The critical distinction: request-rate limits are transient — wait a moment and retry. Spend limits are not transient — retrying burns more budget toward the same cap. Agents that treat all 429s as transient errors and retry aggressively will retry into spend limits repeatedly, exhausting budget faster than the original uncapped code would have.

The retry-storm failure mode

Here is the failure sequence that plays out when an agent uses a naive retry-on-429 strategy against a vendor spend limit:

  1. An AI billing agent fans out 1,000 Stripe charges simultaneously.
  2. After $400 in charges, Twilio's account spending limit fires — all further calls return 429.
  3. The agent's retry handler sees 429, waits 1 second, and retries. The 429 repeats.
  4. The agent's exponential backoff: 1s, 2s, 4s, 8s retries — each retry is another Stripe call that fails with 429 immediately. No new charges, but each retry consumes API rate quota against the per-second request-rate limit.
  5. The per-second rate limit fires. Now all retries get 429s for two different reasons — spend exhaustion AND rate limiting — and the agent's error logs show a mix of both, making incident diagnosis harder.
  6. Meanwhile, the operator is looking at a Twilio dashboard showing $400 in charges and 800 failed retries, with no way to tell which original customer IDs were charged and which weren't, because the agent's retry logic didn't record which calls succeeded before the cap hit.

The root cause isn't the retry logic — it's the absence of a distinction between "vendor says slow down" (transient, retry) and "vendor says you're over budget" (terminal, stop).

Why reactive rate limiting alone isn't enough

Adding smarter 429 handling — inspecting error bodies, honoring Retry-After, distinguishing error codes — solves the retry-storm problem but doesn't solve the underlying spend risk. Your agent can now handle a spend-limit 429 gracefully (stop, alert, don't retry), but you've already spent the money by the time the 429 fires. Vendor spend limits are enforced after the call succeeds on their side — Stripe charges the card, then tells you the account limit was hit on the next call.

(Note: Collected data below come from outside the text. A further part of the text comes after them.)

-- ==== Sys2Proof/Machine/Fc.lean ====
section
/-!
DEFINITION. Machine/Fc.lean: the fault collector (17): recording a fault and its reactions up to INT (R511, R512, R514),
broken wires (R508), the patina (R602), spare resources, management pairs (R518, R519), HBM stacks (R520 to R523) and the
watchdog (R525).
-/

namespace Sys2Proof.Machine

def setFc (s : State) (f : FcSt → FcSt) : State := { s with fc := f s.fc }

/-! ### The patina -/

/-- The key of a patina entry (R602): KIND and INDEX. -/
def patKey (kind index : Nat) : Nat := kind * 65536 + index

def patEntry (s : State) (kind index : Nat) : Nat := mgetD s.fc.patina (patKey kind index) 0

/-- A patina entry changed; failures, swaps and retirements reach flash at once, the other fields with the periodic write
(R602). -/
def setPat (s : State) (kind index v : Nat) (now : Bool) : State :=
  let k := patKey kind index
  setFc s fun f => { f with patina := mset f.patina k v, patinaFlash := if now then mset f.patinaFlash k v else f.patinaFlash }

/-- A field of a patina entry raised by one, no further than its largest value. -/
def bumpPat (s : State) (kind index lo width : Nat) (now : Bool) : State :=
  let v := patEntry s kind index
  setPat s kind index (putBits v lo width (satAdd width (bits v lo width) 1)) now

def markPat (s : State) (kind index b : Nat) : State := setPat s kind index (putBits (patEntry s kind index) b 1 1) true

/-- What is recorded (R602): 0 a lane retired, 1 a swap, 2 a recalibration, 3 a bank failed, 4 a bank served by B24, 5 a
corrected error of a bank, 6 a tile failed, 7 a stack failed, 8 an uncorrectable word of a stack, 9 a corrected one, 10 a
failure of a management pair, 11 a pair retired. -/
def notePatina (s : State) (kind i : Nat) : State :=
  match kind with
  | 0 => markPat s 1 i 63
  | 1 => bumpPat s 1 i 32 16 true
  | 2 => bumpPat s 1 i 0 32 false
  | 3 => markPat s 2 i 63
  | 4 => markPat s 2 i 62
  | 5 => bumpPat s 2 i 0 48 false
  | 6 => bumpPat (markPat s 3 i 63) 3 i 0 32 true
  | 7 => markPat s 4 i 63
  | 8 => bumpPat s 4 i 32 16 true
  | 9 => bumpPat s 4 i 0 32 false
  | 10 => bumpPat s 5 i 0 32 true
  | _ => markPat s 5 i 63

/-- Whether firmware runs: an active pair, not booting, and the management complex not held in reset (R518, R542). -/
def firmwareRuns (s : State) : Bool := s.fc.active.isSome && !s.fw.booting && !blockDown s 0x08 0

/-- PM_PATINA_DATA loaded from the patina; while firmware pauses it keeps the last value loaded (R602). -/
def loadPatina (s : State) : State :=
  if firmwareRuns s then
    let v := patEntry s (rd s F.pmPatinaIdxKind) (rd s F.pmPatinaIdxIndex)
    wr (setFc s fun f => { f with patinaRead := v }) F.pmPatinaDataData v
  else s

/-! ### Recording a fault -/

/-- The reaction set of a source in the layout of FC_REACT. -/
def reactOf (s : State) (src : Nat) : Nat := (csrRaw s (F.fcReactInt.key src)).toNat % 128

/-- ERROR_N follows the pending sources whose reaction includes ERRN (R514). -/
def refreshErrN (s : State) : State :=
  let low := (List.range 23).any fun i => bitAt (rd s F.fcPendSrc) i && bitAt (reactOf s i) 2
  setFc s fun f => { f with errLow := low }

/-- A freeze of the performance counters with its cause, the first standing (R597). -/
def freezePm (s : State) (cause : Nat) : State :=
  let s := { s with pm := { s.pm with frozen := true } }
  if rd s F.pmStatFrzCause = 0 then wr s F.pmStatFrzCause cause else s

/-- The reactions taken for a fault: those of its source, with a partial fence in place of BLK when the instance raises
again within 1 s of a block reset that it caused, CHIP alone of the resets when it is selected, and no INT while the source
is masked (R512). -/
def takenFor (s : State) (src inst : Nat) : Nat :=
  let r := reactOf s src
  let r := if bitAt (rd s F.fcMaskMask) src then putBits r 0 1 0 else r
  let again := match mget s.fc.blkAt (src * 65536 + inst) with
    | some t => decide (s.timeNs < t + 1000000000)
    | none => false
  if rd s F.fcSelftestSt = 1 then 0
  else if bitAt r 6 then putBits (putBits r 3 1 0) 4 2 0
  else if bitAt r 3 && again then putBits (putBits r 3 1 0) 4 2 (max 1 (bits r 4 2))
  else if bitAt r 3 && bits r 4 2 == 1 then putBits r 3 1 0
  else r

/-- One entry of FC_LOG (R512, R508). -/
def logFault (s : State) (src inst react : Nat) (wire : Bool) : State :=
  let i := rd s F.fcLogIdxNext
  let s := wr (wr (wrb (wr (wr s F.fcLogTimeUs (s.timeNs / 1000) i) F.fcLogSrc src i) F.fcLogWire wire i) F.fcLogReact react i)
    F.fcLogInst inst i
  let s := if i = 255 then wr s F.fcLogIdxWraps (rd s F.fcLogIdxWraps + 1) else s
  wr s F.fcLogIdxNext ((i + 1) % 256)

/-- The FAULT event (Table 17-3): at most one per source in 1 ms (R512). -/
def faultEvent (s : State) (src inst react : Nat) : State :=
  let due := match mget s.fc.lastEvent src with
    | some t => decide (t + 1000000 ≤ s.timeNs)
    | none => true
  if due then
    let s := setFc s fun f => { f with lastEvent := mset f.lastEvent src s.timeNs }
    eventPf0 s (0x80 + src * 2 ^ 8 + inst * 2 ^ 16 + react * 2 ^ 32) (s.timeNs / 1000 % 2 ^ 48)
  else s

/-- A fault recorded and its first reactions taken (R512 steps 1 and 2): FC_PEND, FC_SRC, FC_LOG, then ERRN, TRAP, INT. -/
def recordError (s : State) (src inst react : Nat) (wire : Bool) : State :=
  let s := wr s F.fcPendSrc (rd s F.fcPendSrc ||| 2 ^ src)
  let s := logFault (wr (inc s F.fcSrcCount 1 src) F.fcSrcLastInst inst src) src inst react wire
  let s := refreshErrN s
  let s := if bitAt react 2 && rdb s F.pmCtlFrzOnFault then freezePm s 3 else s
  let s := if bitAt react 1 then emit s (.trap src inst) else s
  if bitAt react 0 then faultEvent s src inst react else s

/-! ### Spare resources -/

/-- The stacks that FRAME says are present and that have not failed. -/
def liveStacks (dead : List Nat) (a : Arm) : List Nat := (List.range 4).filter fun h => a.stackPresent.contains h && !dead.contains h

/-- FC_SPARES brought into step with banks, tiles, stacks and the standby pair. -/
def refreshFcSpares (s : State) : State :=
  let banks := ((List.range 16).filter fun t => !rdb s F.swBankSpareUsed t && !bitAt (rd s F.swBankFailed t) 24).length
  let tiles := fun l => (l.filter fun sp => !spareUsed s sp && !s.eng.failed.contains sp).length
  let s := wr (wr (wr s F.fcSparesBanksFree banks) F.fcSparesTilesFree0 (tiles [48, 49])) F.fcSparesTilesFree1 (tiles [50, 51])
  wrb (wr (wrb s F.fcSparesStandby s.fc.standby.isSome) F.fcSparesStacksLive (liveStacks s.fc.deadStacks s.txn.arm).length) F.fcSparesRemirror
    s.fc.unmirrored

/-- The timers of the messages of some ECs restarted at their current RTO (R274). -/
def restartTimers (s : State) (ecs : List Nat) : State :=
  let f : Nat → Slot → Slot := fun _ m => if ecs.contains m.ec && m.timerAt.isSome then armTimer s m else m
  setTp s fun t => { t with slots := mmap t.slots f }

/-- An engine tile fails (R21, R22, R274): it is reported, a spare serves for it or its streams move, and the last spare used, or
none left, is reported too (SPARE_OUT). -/
def tileFailed (s : State) (p : Nat) : State :=
  if p ≥ 52 ∨ s.eng.failed.contains p = true then s
  else
    let ecs := (s.eng.streams.filter fun e => logicalOf s p == some e.2.tile && e.2.role == 0 && !e.2.waiting).map (·.2.key)
    let s := restartTimers (tell (tell (failTile s p).1 (.fault 5 p)) (.patina 6 p)) ecs
    let s := refreshFcSpares s
    let die := dieOf p
    if (if die = 0 then rd s F.fcSparesTilesFree0 else rd s F.fcSparesTilesFree1) = 0 then tell s (.fault 2 (16 + die)) else s

/-! ### Management pairs -/

/-- A pair's failures of the last 24 h. -/
def pairCount (s : State) (k : Nat) : Nat :=
  (s.fc.pairFails.filter fun e => e.1 == k && decide (s.timeNs < e.2 + 86400000000000)).length

/-- The active pair fails (R518, R519): the standby takes over; with none the device is left without firmware. -/
def pairFailed (s : State) : State :=
  match s.fc.active with
  | none => s
  | some k =>
    let s := setFc s fun f => { f with active := f.standby, standby := none, pairFails := f.pairFails ++ [(k, s.timeNs)] }
    refreshFcSpares (tell (tell s (.patina 10 k)) (.fault 8 k))

/-- A failed pair's self-test ends (R519): a pass makes it the standby, and one that has failed three times within 24 h is
retired. -/
def pairTested (s : State) (k : Nat) (ok : Bool) : State :=
  if 2 ≤ k ∨ s.fc.active = some k ∨ s.fc.standby = some k ∨ s.fc.retired.contains k = true then s
  else
    let s := if ok then s else
      tell (tell (setFc s fun f => { f with pairFails := f.pairFails ++ [(k, s.timeNs)] }) (.patina 10 k)) (.fault 8 k)
    if 3 ≤ pairCount s k then
      tell (tell (setFc s fun f => { f with retired := f.retired ++ [k] }) (.patina 11 k)) (.fault 2 0x40)
    else if ok && s.fc.standby.isNone then refreshFcSpares (setFc s fun f => { f with standby := some k })
    else s

/-! ### HBM stacks -/

/-- The stack that holds a word of a striped partition (R520), among those that FRAME says are present (Table 02-3); the hash that
spreads words, and FRAME's address mapping that it follows, are internal. -/
def stackOf (a : Arm) (k : Nat) : Nat :=
  nth a.stackPresent (Config.lineSet (k + a.hbmMap * 2 ^ 64) % max 1 a.stackPresent.length)

/-- The batches staged at a receiver and held at a sender on a stack (Table 17-4). -/
def dropStaging (s : State) (h : Nat) : State :=
  let s := s.cl.jobs.foldl (fun (s : State) (e : Nat × ExJobSt) =>
    let f : Nat → ExRecv → ExRecv := fun _ r => { r with staged := mfilter r.staged fun b _ => stackOf s.txn.arm b != h }
    let x := { e.2 with recvs := mmap e.2.recvs f }
    let x := { x with arrival := x.arrival.filter fun a => mhas (mgetD x.recvs a.1 {}).staged a.2 }
    let s := refreshEx (setJob s e.1 x)
    match x.batches.find? fun b => b.2.sent && stackOf s.txn.arm b.1 == h with
    | some b => failJob s e.1 1 b.2.dev
    | none => s) s
  if s.txn.stagedBytesOn.contains h then wr { s with txn := { s.txn with staged := none, stagedBytesOn := [] } } F.armStageSt 0 else s

/-- Dirty sectors on a stack that fails while new mirrors are still being built (R522): each may have had no mirror yet, a free choice, and
then its data is lost and it reads as poison (R513, R376; DEDUCED, log entry 77). -/
def unmirroredLost (s : State) (h : Nat) : State :=
  (s.gw.lines.filter fun e => stackOf s.txn.arm e.1 == h && !lineClean e.2).foldl (fun (s : State) (e : Nat × Line) =>
    let m := freeNat s
    let f : Nat → Sect → Sect := fun i x => if x.dirty && bitAt m i then { x with dirty := false, poison := true } else x
    refreshGw (setGw (drawn s) fun g => { g with lines := mset g.lines e.1 { e.2 with sects := mmap e.2.sects f } }) (lineSpan e.1)) s

/-- The far cache when a stack fails (Table 17-4): clean lines on it are dropped, dirty sectors go on from their mirrors. -/
def farCacheFails (s : State) (h : Nat) : State :=
  let spans := (s.gw.lines.filter fun e => stackOf s.txn.arm e.1 == h && lineClean e.2).map fun e => lineSpan e.1
  let s := setGw s fun g => { g with lines := mfilter g.lines fun k l => stackOf s.txn.arm k != h || !lineClean l }
  spans.foldl refreshGw (if s.fc.unmirrored then unmirroredLost s h else s)

/-- An HBM stack fails (R521, Table 17-4): clean far-cache lines and translations on it are dropped, mirrored words go on
from their mirrors, and new mirrors are begun where a further stack lives to hold them (R522).  The records of both rings that lay on it are lost (R604). -/
def stackFailed (s : State) (h : Nat) : State :=
  if (liveStacks s.fc.deadStacks s.txn.arm).contains h = false then s
  else
    let s := farCacheFails s h
    let s := setFc s fun f =>
      { f with deadStacks := f.deadStacks ++ [h], unmirrored := decide (2 ≤ (liveStacks (f.deadStacks ++ [h]) s.txn.arm).length) }
    let s := setXl s fun x => { x with l2 := mfilter x.l2 fun k _ => stackOf s.txn.arm k != h }
    let s := dropStaging s h
    let lostOf := fun (l : List (List Word)) => ((l.zipIdx).filter fun e => stackOf s.txn.arm e.2 == h).length
    let keep := fun (l : List (List Word)) => ((l.zipIdx).filter fun e => stackOf s.txn.arm e.2 != h).map fun e => e.1
    let s := inc (inc s F.pmStatSnapLost (lostOf s.pm.snaps)) F.pmSmpStatSmpLost (lostOf s.pm.samples)
    let s := { s with pm := { s.pm with snaps := keep s.pm.snaps, samples := keep s.pm.samples, shrunk := s.pm.shrunk + 1 } }
    let s := refreshFcSpares (tell (tell s (.patina 7 h)) (.fault 7 h))
    if (liveStacks s.fc.deadStacks s.txn.arm).length = 1 then tell s (.fault 2 0x30) else s

/-- The mirrors are complete again (R522). -/
def remirrored (s : State) : State := refreshFcSpares (setFc s fun f => { f with unmirrored := false })

/-! ### The watchdog -/

/-- Firmware restarts the watchdog (R525). -/
def restartWdog (s : State) : State := setFc s fun f => { f with wdogAt := s.timeNs }

/-- The period passes with no restart (R525): the standby takes over, or WATCHDOG is raised. -/
def wdogExpired (s : State) : State :=
  let s := restartWdog s
  match s.fc.standby with
  | some k =>
    if s.fc.active.isSome then pairFailed s
    else refreshFcSpares (setFc s fun f => { f with active := some k, standby := none })
  | none => tell (setFc s fun f => { f with active := none }) (.fault 22 0)

/-! ### Fences -/

/-- FC_FENCE and FC_SRC.FENCED brought into step with the partial fences; FENCE follows them and the full fence. -/
def refreshFences (s : State) : State :=
  let s := wr s F.fcFencePartial s.fc.fences.length
  let s := (List.range 23).foldl (fun s i => wrb s F.fcSrcFenced (s.fc.fences.any fun f => f.1 == i) i) s
  let full := rdb s F.fcFenceFull
  setFence s (full || !s.fc.fences.isEmpty) full

end Sys2Proof.Machine
end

For many use cases this is acceptable. For AI agents making money-moving calls, it isn't. The window between "the charge succeeded" and "the spend limit fired" can be hundreds of thousands of dollars on a misconfigured fan-out.

Pre-call enforcement: closing the gap reactive handling leaves open

Pre-call enforcement checks the spend cap before forwarding the request to the vendor. If the cumulative spend for a vault key has reached its cap, the proxy returns 429 before the charge is executed — not after. This means:

Pre-call enforcement and reactive 429 handling are complementary:

ApproachFires whenMoney already spent?Retry correct?
Reactive only (handle vendor 429) After vendor's cap fires Yes — charge was processed before 429 No — retrying would exceed cap further
Pre-call enforcement (proxy cap) Before forwarding to vendor No — call was never made No — cap is exhausted, not transient
Both together Proxy cap fires first; vendor cap never reached No Agent can cleanly distinguish cap-hit vs transient 429

What good AI agent rate limiting looks like in practice

A well-implemented AI agent rate limiting strategy has four layers:

  1. Per-agent vault key with a dollar cap: issue a vault key per agent run or per orchestrator job with a cap set to the maximum expected spend plus a safety margin. The proxy enforces this cap pre-call, atomically across concurrent agent instances.
  2. Endpoint allowlist: restrict the vault key to the specific vendor endpoints the agent legitimately needs. A billing agent should only be able to call POST /v1/payment_intents — not POST /v1/refunds or DELETE /v1/customers.
  3. Idempotency keys on money-moving calls: use a stable idempotency key (agent_run_id + customer_id + amount) on every Stripe charge, Twilio send, and Resend delivery. Retries on transient errors become no-ops at the vendor layer — no duplicate charges, no duplicate sends.
  4. Structured 429 handling with error-code inspection: distinguish proxy cap exhaustion (stop, alert, do not retry) from vendor request-rate limiting (wait for Retry-After, retry with backoff) from transient network errors (retry immediately with jitter).

This four-layer approach eliminates both the runaway spend risk (pre-call cap enforcement) and the retry-storm risk (structured 429 handling with correct retry logic per error type).

How Keybrake fits

Keybrake provides layer 1 and layer 2 of the four-layer stack: per-agent vault keys with dollar caps and endpoint allowlists, enforced pre-call at the proxy layer. Layer 3 (idempotency keys) is implemented in your agent code — one line per vendor call. Layer 4 (structured 429 handling) is implemented in your error handler — inspect X-Keybrake-Cap-Hit for cap exhaustion vs vendor-native 429 for rate limiting vs network error for transient failures. The proxy emits a structured audit log with every call's vendor, endpoint, parsed cost, vault key, and enforcement action — giving you the per-call data you need for incident investigation without instrumenting each agent individually.

Get early access

Related questions

What's the difference between rate limiting and spend capping for AI agents?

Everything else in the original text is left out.